Exposure tierElevated
WEI (Q2 2026)71
Trend (4 quarters)▲ +10 pts
ConfidenceModerate
Document IDWIL-STATE-SC
UpdatedQ2 2026

South Carolina enters Q2 2026 as one of the most construction-intensive labor markets in the country, with a composite WEI of 71 (Elevated, rising). The state is simultaneously the fastest-growing state in the U.S. by population percentage (public-source context indicates 1.5% YoY, Jul 2024–Jul 2025) and is reported to rank #49 nationally for private-sector union density — meaning an unprecedented industrial demand stack is landing on a structurally thin workforce pipeline. The V.C. Summer nuclear restart, Boeing's $1B+ North Charleston expansion, Google's $9B data center buildout, and a dense EV/battery manufacturing corridor are each individually significant; together, they represent a concentration of simultaneous skilled-trade demand that SC's apprenticeship and dispatch systems are not currently scaled to absorb.

At a glance

Current WEI: 71 · Exposure tier: Elevated · Movement: Rising — ten points of lift over four quarters, consistent with a structural tightening trend (AlphaHire-derived).

Confidence: Moderate. 1.5% private-sector union density produces a thin IBEW dispatch signal; role-level reads are directional and banded.

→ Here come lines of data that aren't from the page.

-- ==== Sys2Proof/Machine/Lines.lean ====
section
/-! DEFINITION. The lines that the wall and bay caches hold (R10, R96, R104, R105): which sectors stand where, and where newer than at their
home. -/

namespace Sys2Proof.Machine

/-- Sets of a slice: 12 MiB in 16 ways of 128-byte lines (R1, R105). -/
abbrev baySets : Nat := 6144

/-- Lines of a wall cache: 256 KiB of 128-byte lines (R96). The line size is the bay cache's (log entry 19, DESIGN CHOICE). -/
abbrev wallLines : Nat := 2048

/-- Where way w of the set of a line stands in `State.lines`: the set is the line's number modulo 6,144 (log entry 68, DESIGN CHOICE). -/
def lineKey (bay line way : Nat) : Nat := (baySets * bay + line % baySets) * 16 + way

/-- What way w of the set of a line holds. -/
def State.bayLine (s : State) (bay line way : Nat) : BayLine := Sparse.get s.lines (lineKey bay line way) BayLine.none

/-- The state with a way of a set replaced. -/
def State.setLine (s : State) (bay line way : Nat) (x : BayLine) : State :=
  { s with lines := Sparse.set s.lines (lineKey bay line way) (if x.valid = 0 then BayLine.none else x) BayLine.none }

/-- The way that holds a line. -/
def State.wayOf (s : State) (bay line : Nat) : Option Nat :=
  (List.range 16).find? (fun w => (s.bayLine bay line w).valid != 0 && (s.bayLine bay line w).line == line)

/-- Bit n of a mask of four sectors. -/
def hasBit (m n : Nat) : Bool := m / 2 ^ n % 2 == 1

/-- Whether a slice holds a sector. -/
def State.bayHolds (s : State) (bay sector : Nat) : Bool :=
  match s.wayOf bay (sector / 4) with
  | some w => hasBit (s.bayLine bay (sector / 4) w).valid (sector % 4)
  | none => false

/-- Whether a slice holds a sector that its home yard has not got back yet. -/
def State.bayDirty (s : State) (bay sector : Nat) : Bool :=
  match s.wayOf bay (sector / 4) with
  | some w => hasBit (s.bayLine bay (sector / 4) w).dirty (sector % 4)
  | none => false

/-- Whether a wall cache holds a sector. -/
def Wall.holds (w : Wall) (sector : Nat) : Bool := hasBit (Sparse.get w.cache (sector / 4) 0) (sector % 4)

/-- Whether any cache of the device holds a sector. -/
def State.cached (s : State) (sector : Nat) : Bool :=
  (List.range 48).any (fun b => s.bayHolds b sector) || s.walls.any (fun e => e.2.holds sector)

/-- Whether some slice holds a sector newer than its home yard (R105). -/
def State.dirtyAnywhere (s : State) (sector : Nat) : Bool := (List.range 48).any (fun b => s.bayDirty b sector)

/-- A store of `n` bytes from `a` on reaches client memory past the caches, where no slice holds the sector dirty: what the host wrote to
those bytes before is over (R119, R307). -/
def State.pastHost (s : State) (a n : Nat) : State :=
  if s.hostMem = [] then s
  else { s with hostMem := s.hostMem.filter (fun c => !(a ≤ c.1 && c.1 < a + n) || s.dirtyAnywhere (c.1 / 32)) }

end Sys2Proof.Machine
end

Most constrained role: Nuclear specialty craft — a distinct demand category from standard construction electrical; V.C. Summer restart public-source context indicates ~4,500 peak craft workers with NRC credentialing requirements.

Fastest-rising role: MV electricians — Google $9B data center buildout, Boeing aerospace MEP, and Port of Charleston crane commissioning are concentrating demand in the Charleston and Berkeley/Dorchester corridors simultaneously.

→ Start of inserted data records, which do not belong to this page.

/-- The gang of a plane that a launch and gang number name. -/
def Plane.gang (p : Plane) (lid : Word) (gid : Nat) : Option Gang := p.gangs.find? (fun g => g.lid == lid && g.gid == gid)

/-- The plane with a gang replaced, or dropped when nobody is registered in it. -/
def Plane.setGang (p : Plane) (g : Gang) : Plane :=
  let rest := p.gangs.filter (fun o => !(o.lid == g.lid && o.gid == g.gid))
  { p with gangs := if g.ranks = 0 then rest else rest ++ [g] }

/-- The gang registration a gang register asks for: number, size, rank. -/
def gangParts (x : Word) : Nat × Nat × Nat := (x.toNat / 256 % 256, x.toNat / 16 % 16, x.toNat % 16)

/-- The rank of a course in its gang (R266). -/
def Course.rank (c : Course) : Nat := (gangParts c.gang).2.2

/-- Whether a course held at the latch of its plane is none of its gang's pending arrivals any more: a member has left since it arrived
(R268). -/
def State.latchBroken (s : State) (c : Course) : Bool :=
  match c.hold, c.gangKey with
  | .latch _, some key =>
    c.resident && (match (s.plane c.wall c.plane).gang key.1 key.2 with | some g => !g.arrived.testBit c.rank | none => true)
  | _, _ => false

/-- The focused course, held at the latch of a broken gang, raises the gang-broken trap at its instruction (R268); a course that is
trapped or halted issues nothing, and raises it once it goes on (R342, R353; log entry 84, DEDUCED). -/
def State.breakHeld (s : State) : State :=
  if s.latchBroken s.cur && s.cur.trap.isNone && !s.cur.halted then (s.modC (fun c => { c with hold := .none })).trapNext 0x6D else s

/-- The focused course leaves its gang: members held at the latch raise the gang-broken trap at their instructions
(R268). -/
def State.leaveGang (s : State) : State :=
  let c := s.cur
  let (gid, size, rank) := gangParts c.gang
  match (if size = 0 then none else (s.plane c.wall c.plane).gang c.lid gid) with
  | none => s
  | some g =>
    let held := (s.agents.filter (fun o => o.ident != c.ident && o.gangKey == c.gangKey && o.wall == c.wall && o.plane == c.plane &&
      (match o.hold with | .latch _ => true | _ => false))).map (fun o => o.ident)
    let g := { g with ranks := if g.ranks.testBit rank then g.ranks - 2 ^ rank else g.ranks, arrived := 0, first := none }
    let s := s.setPlane c.wall c.plane ((s.plane c.wall c.plane).setGang g)
    let s := s.modC (fun c => { c with gang := 0 })
    held.foldl (fun s who => s.within who State.breakHeld) s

Primary demand driver: Convergence of nuclear restart, aerospace expansion, hyperscale data center construction, and IRA-driven EV/battery manufacturing — all drawing from the same thin skilled-trade pool.

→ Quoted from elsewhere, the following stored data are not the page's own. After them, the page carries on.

/-- Whether a bay has a place on another wall for the second member of every course of some planes (R386): `js` are the planes of the image
that come in, each with its wall, its plane and whether it comes for second members alone. -/
def State.twinsFit (s : State) (n bay : Nat) (js : List ((Nat × Bool) × (Nat × Nat))) : Bool :=
  let h := (s.launch n).hdr
  let courses (j : Nat) : Nat := (s.imageRecords h j).length
  let room (w : Nat) : Nat := (s.wallRoom n w).2 + ((js.filter (fun e => e.2.1 == w)).map (fun e =>
    min 32 (524288 / h.alloc) - (if e.1.2 then 0 else courses e.1.1))).sum
  let total := ((bayWalls bay).map room).sum
  let own := js.filter (fun e => !e.1.2)
  (own.map (fun e => courses e.1.1)).sum ≤ total && own.all (fun e => courses e.1.1 ≤ total - room e.2.1)

/-- The next planes of a switched-out image begin to stream in, on walls of one bay (R164, R167). As pairs they go to a bay that has places
for the second members too, beside the first members of other planes or in planes that come in for them alone, as many as the bay's
walls take (R386; log entry 20, DESIGN CHOICE). -/
def State.placeResume (s : State) (n : Nat) : Option State :=
  let l := s.launch n
  let pair := s.asPairs n
  match (s.resumeGroups l.hdr)[l.groups]? with
  | none => none
  | some g =>
    ((List.range 48).filter (s.bayFor l g)).findSome? (fun bay =>
      let ws := (bayWalls bay).filterMap (fun w => (s.idleFor n w).map (fun p => (w, p)))
      let js := (g.map (fun j => (j, false)) ++ (if pair then g.map (fun j => (j, true)) else [])).zip ws
      if ws.length < g.length || (pair && !s.twinsFit n bay js) then none
      else
        let s := js.foldl (fun s e => s.beginIn e.2.1 e.2.2 l.asid (.resume l.image e.1.1 n e.1.2)) s
        some (s.modLaunch n (fun l =>
          { l with groups := l.groups + 1, pairQ := pair, firstPlaced := l.firstPlaced.or (some (s.qtick l.queue)) })))

/-- Whether all courses, or all plane groups, of a head are placed. -/
def State.allPlaced (s : State) (n : Nat) : Bool :=
  let l := s.launch n
  if l.hdr.fresh then l.hdr.gcnt ≤ l.placed else (s.resumeGroups l.hdr).length ≤ l.groups

/-- The queues of a die whose heads are considered, the best first (R171). -/
def State.bestQueue (s : State) (die : Nat) (blocked : List Nat) : Option (Nat × Nat) :=
  ((List.range 16).map (16 * die + ·)).foldl (fun b q =>
    if blocked.contains q then b
    else match (s.queue q).head, b with
      | none, _ => b
      | some n, none => some (q, n)
      | some n, some (_, m) =>
        let x := s.launch n
        let y := s.launch m
        if y.prio < x.prio || (y.prio == x.prio && x.arrived.toNat < y.arrived.toNat) then some (q, n) else b) none

/-- The passes of a die's queues, until every head is placed or blocked (R171, R172). -/
def State.passLoop (die : Nat) : Nat → List Nat → State → State
  | 0, _, s => s
  | fuel + 1, blocked, s =>
    let s := (List.range 16).foldl (fun s k => State.settleHead (16 * die + k) ((s.queue (16 * die + k)).ents.length + 1) s) s
    match s.bestQueue die blocked with
    | none => s
    | some (q, n) =>
      match (if (s.launch n).hdr.fresh then s.placeFresh n else s.placeResume n) with
      | some s =>
        let s := s.setQueue q { s.queue q with since := none, closed := false }
        State.passLoop die fuel blocked (if s.allPlaced n then s.dropEnt n else s)
      | none =>
        let x := s.queue q
        State.passLoop die fuel (q :: blocked) (s.setQueue q { x with since := x.since.or (some (s.qtick q)) })

/-! Planes that a failed wall has lost (R382). -/

/-- Whether a course of another place belongs to a cluster of some courses. -/
def State.clusterElsewhere (s : State) (cs : List Course) : Bool :=
  cs.any (fun c =>
    let k := (s.launch c.launch).hdr.cluster
    k != 0 && s.agents.any (fun o => o.sys.isNone && o.launch == c.launch && !o.retired && !cs.any (fun x => x.ident == o.ident) &&
      o.cid.toNat / k == c.cid.toNat / k))

/-- A plane whose wall failed is resumed on another wall of its launch's region (R382), in its bay where a cluster spans it, or where it held
only second members of pairs, and on none where the other member of one of its pairs stands or stood last (R386); its launch is that of a
course that stood there. -/
def State.rehomePlane (s : State) (key : Nat) : State :=
  let from_ := key - 2 ^ 60
  let old := from_ / 3
  let cs := s.agents.filter (fun c => c.moving && 3 * c.wall + c.plane == from_)
  let twins := s.agents.filter (fun c => c.lonely && c.twin == some (old, from_ % 3))
  match cs ++ twins with
  | [] => s
  | c :: _ =>
    let others := cs.filterMap (fun c => c.twin.map Prod.fst) ++ twins.map (fun c => c.wall)
    let ws := (List.range 192).filter (fun w => w != old && !others.contains w &&
      (!(cs.isEmpty || s.clusterElsewhere cs) || bayOf w == bayOf old))
    let near := ws.filter (fun w => bayOf w == bayOf old)
    match (near ++ ws).findSome? (fun w => (s.idleFor c.launch w).map (fun p => (w, p))) with
    | none => s
    | some (w, p) => s.beginIn w p c.asid (.moveIn from_)

/-- The planes that wait to be resumed and are not yet being streamed in. -/
def State.homeless (s : State) : List Nat :=
  (s.shelf.filter (fun e => 2 ^ 60 ≤ e.1 && !s.planes.any (fun p => match p.2.stream with
    | some ⟨true, none, from_, _, _⟩ => 2 ^ 60 + from_ == e.1
    | _ => false))).map Prod.fst

/-- PLACEMENT_PASS (R171): the pass of a die's sequencer; planes of failed walls are resumed first, and second members of pairs that have no
place take one. -/
def execPlacementPass (die : Nat) (s : State) : Out :=
  .next (
    let s := ((s.homeless.filter (fun k => dieOf ((k - 2 ^ 60) / 3) == die)).foldl State.rehomePlane s).seatPartners die
    State.passLoop die (65537 * ((s.queues.map (fun e => e.2.ents.length)).sum + 1)) [] s)

/-- HEAD_AGE_EXPIRE (R172). -/
def execHeadAgeExpire (q : Nat) (s : State) : Out :=
  .next (let x := s.queue q; if s.shut q x then s.setQueue q { x with closed := true } else s)

/-! Retirement and completion. -/

/-- Whether a course may retire (R39): one that is streamed out may too, and its flags are zero then (R167). -/
def Course.spent (c : Course) : Bool :=
  c.sys.isNone && (c.resident || c.savedAt.isSome) && !c.retired && c.endA && c.endC && c.trap.isNone && (List.range 12).all (fun f => c.flag f == 0)

/-- Retired courses whose unflagged work is done are no longer held; where they resided is remembered (R19). -/
def State.tidy (s : State) : State :=
  let gone (c : Course) : Bool := c.retired && c.work.isEmpty
  let s := (s.parked.filter gone).foldl State.remember s
  { s with parked := s.parked.filter (fun c => !gone c) }

/-- The launch once one of its courses has retired: a cancelled operation whose trap no instruction took is its failure (R367), the
course's reservations and its place at its node are given back (R177, R278), and its report will carry what the course releases. -/
def Launch.retire (l : Launch) (c : Course) (rel : Carry) : Launch :=
  let l := if c.cancelled = [] then l else l.failed 0x43
  let l := { l with retired := l.retired + 1, sync := l.sync.acquire 0 rel,
                    nodes := (l.nodes.map (fun (e : Nat × Node) => (e.1, e.2.setResv c.ident []))) }
  if c.nid = 0xFFFFFFFF#32 then l
  else
    let x := l.node c.nid.toNat
    l.setNode c.nid.toNat { x with flight := x.flight - 1 }

/-- The pool offsets of the records that a course holds and of those it has reserved (R176, R278). -/
def Launch.offsetsOf (l : Launch) (c : Course) : List Nat :=
  c.held.map (fun e => e.2.off) ++ l.nodes.flatMap (fun e => e.2.resvAt c.ident)

/-- COURSE_RETIRE (R39, R178, R278, R388): its records and reservations are returned, its keys are dropped, and it is no agent any
more. -/
def execCourseRetire (who : DWord) (s : State) : Out :=
  .next (match s.focus who with
    | none => s
    | some f =>
      if !f.cur.spent then s
      else
        let c := f.cur
        let f := if c.resident then f.leaveGang else f
        let f := f.freeRecords c.launch ((f.launch c.launch).offsetsOf c)
        let (rel, f) := f.releaseC 8
        let f := f.modLaunch c.launch (fun l => l.retire c rel)
        let f := { f with keys := f.keys.filter (fun e => e.2.1 != c.ident) }
        let f := f.note c 4 c.pcA
        let f := f.modC (fun c => { c with resident := false, retired := true, queues := [], held := [], hold := .none, damaged := [] })
        f.tidy.passes)

/-- Whether every course of a launch has retired and no record waits (R173, R178). -/
def State.allRetired (s : State) (n : Nat) : Bool :=
  let l := s.launch n
  !(s.queue l.queue).ents.contains n && l.nodes.all (fun e => e.2.pending.isEmpty) &&
  s.agents.all (fun c => c.sys.isSome || c.retired || !(c.launch == n || (!l.hdr.fresh && c.lid == l.lid && c.asid == l.asid))) &&
  s.planes.all (fun e => match e.2.stream with
    | some ⟨true, some image, _, _, _⟩ => image != l.image
    | _ => true)

/-- LAUNCH_COMPLETE (R173, R178, R350): the report, the time record, the event. A snapshot domain that is not committed keeps its
committed bytes (R180). -/
def execLaunchComplete (n : Nat) (s : State) : Out :=
  .next (
    let l := s.launch n
    let b := s.launch (s.body n)
    if s.launches.length ≤ n || l.complete || !s.allRetired n || !l.outst.isEmpty || !b.outst.isEmpty then s
    else
      let tick := s.qtick l.queue
      let s := if l.snapOpen then s.rollback n else s
      let s := s.modLaunch n (fun l => { l with complete := true, tickDone := tick, snapOpen := false })
      let s := s.report n 0 tick 0
      let s := s.writeArea (l.done.toNat + 32) 64
        [(0, 4, l.lid.toNat), (4, 4, l.placed), (8, 8, (l.firstPlaced.getD 0).toNat), (16, 8, tick.toNat), (24, 8, b.cycActive.toNat),
         (32, 8, b.cycA.toNat), (40, 8, b.cycC.toNat), (48, 8, b.cycHeld.toNat), (56, 8, b.cycHalt.toNat)]
      ((s.leaveQueue n).raiseEventWord l.event).passes)

/-- LAUNCH_CERTIFY (R174, R383): every wall that ran one of its instructions has passed a scan that began after its last one. -/
def execLaunchCertify (n : Nat) (s : State) : Out :=
  .next (
    let l := s.launch n
    if s.launches.length ≤ n || !l.complete || l.certified || s.doubtful l || l.hdr.nthr == 0 ||
        (s.ranOf n).any (fun e => (s.wall e.1).lastScan.toNat ≤ e.2.toNat) then s
    else
      let s := s.modLaunch n (fun l => { l with certified := true })
      ((s.report n 1 l.tickDone (s.qtick l.queue)).raiseEventWord l.event).passes)

/-! Queue reset (R390). -/

/-- The courses of a launch that are live. -/
def State.coursesOf (s : State) (n : Nat) : List Course :=
  s.agents.filter (fun c => c.sys.isNone && c.launch == s.body n && !c.retired && c.lid == (s.launch n).lid)

/-- A placed launch of a queue that is reset: its courses are terminated, each traced one with a last `TS` packet, its waiting
records are dropped, and it reports 0x43 unless it has failed already. -/
def State.resetLaunch (s : State) (n : Nat) : State :=
  let s := (s.coursesOf n).foldl (fun s c => s.within c.ident State.resetCourse) s
  let waiting := (s.launch n).nodes.flatMap (fun e => e.2.pending.map (fun r => r.off))
  let reported := s.statusOf (s.launch n)
  (s.modLaunch n (fun l => { (if reported = 0 then l.failed 0x43 else l) with nodes := l.nodes.map (fun e => (e.1, { e.2 with pending := [] })), pool := l.pool.filter (fun e => !waiting.contains e.1), left := true })).dropEnt n

/-- LQRST_WRITE (R390): placement from the queue stops, each unplaced entry, those that its ring still holds among them, is reported with
0x20, each placed launch's courses are terminated, and the descriptor's head is set equal to its tail. -/
def execLqrstWrite (q : Word) (s : State) : Out :=
  .next (
    let qi := q.toNat
    if 63 < qi then s
    else
      let s := s.readQueue qi
      let ns := (List.range s.launches.length).filter (fun n => (s.launch n).queue == qi && !(s.launch n).complete)
      let s := ns.foldl (fun s n =>
        if (s.queue qi).ents.contains n ∧ (s.launch n).placed + (s.launch n).groups = 0 then s.refuse n 0x20 else s.resetLaunch n) s
      let d := s.qdesc qi
      (s.setQueue qi LQueue.zero).storeNat (d + 16) 4 (s.num d 12 4))

/-! Doorbells of clients (R327). -/

/-- An answer goes out to a link or to the fabric. -/
def State.answer (s : State) (x : BusAns) : State := { s with busOut := s.busOut ++ [x] }

/-- A function rings a queue (R326, R327): one of its own ASID; any other write is dropped. A disabled function answers Unsupported
Request. -/
def State.qbell (s : State) (vf : Nat) (q : Word) : State :=
  if 255 < vf then s
  else match s.vfAsid vf with
    | some a => if q.toNat ≤ 63 ∧ s.qasid q.toNat = a then s.lqbell q else s
    | none => s.answer .unsupported

/-- QBELL_WRITE (R326, R327). Held at step 1 of boot the device serves no host (R391). -/
def execQbellWrite (vf : Nat) (q : Word) (s : State) : Out := .next (if s.monitor.bootStep = 1 then s else s.qbell vf q)

end Sys2Proof.Machine
end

Structural constraint: SC is the nation's fastest-growing state but retains one of the weakest apprenticeship pipelines relative to demand — the open-shop dominance and absence of a union wage floor create persistent throughput gaps.

Underlying data

The underlying series for this record are retained by AlphaHire. The public record includes source-family notes, the methodology version, and directional chart outputs.

Data access is available by request for approved research partners.

Exposure trend

The South Carolina WEI has climbed from 51 (Moderate) in Q3 2024 to 71 (Elevated) in Q2 2026 — a sustained upward trajectory with eight consecutive quarters of increase and ten points of movement over the most recent four-quarter window. The state crossed the Moderate/Elevated threshold at Q1 2025 and has not retreated. The acceleration is consistent with the sequential groundbreaking calendar: Boeing (Nov 2025), Brookfield/V.C. Summer award (Oct 2025), Redwood Materials Phase 1 open (Dec 2025), and Scout Motors steel-complete (Feb 2025) all landing in the same demand window.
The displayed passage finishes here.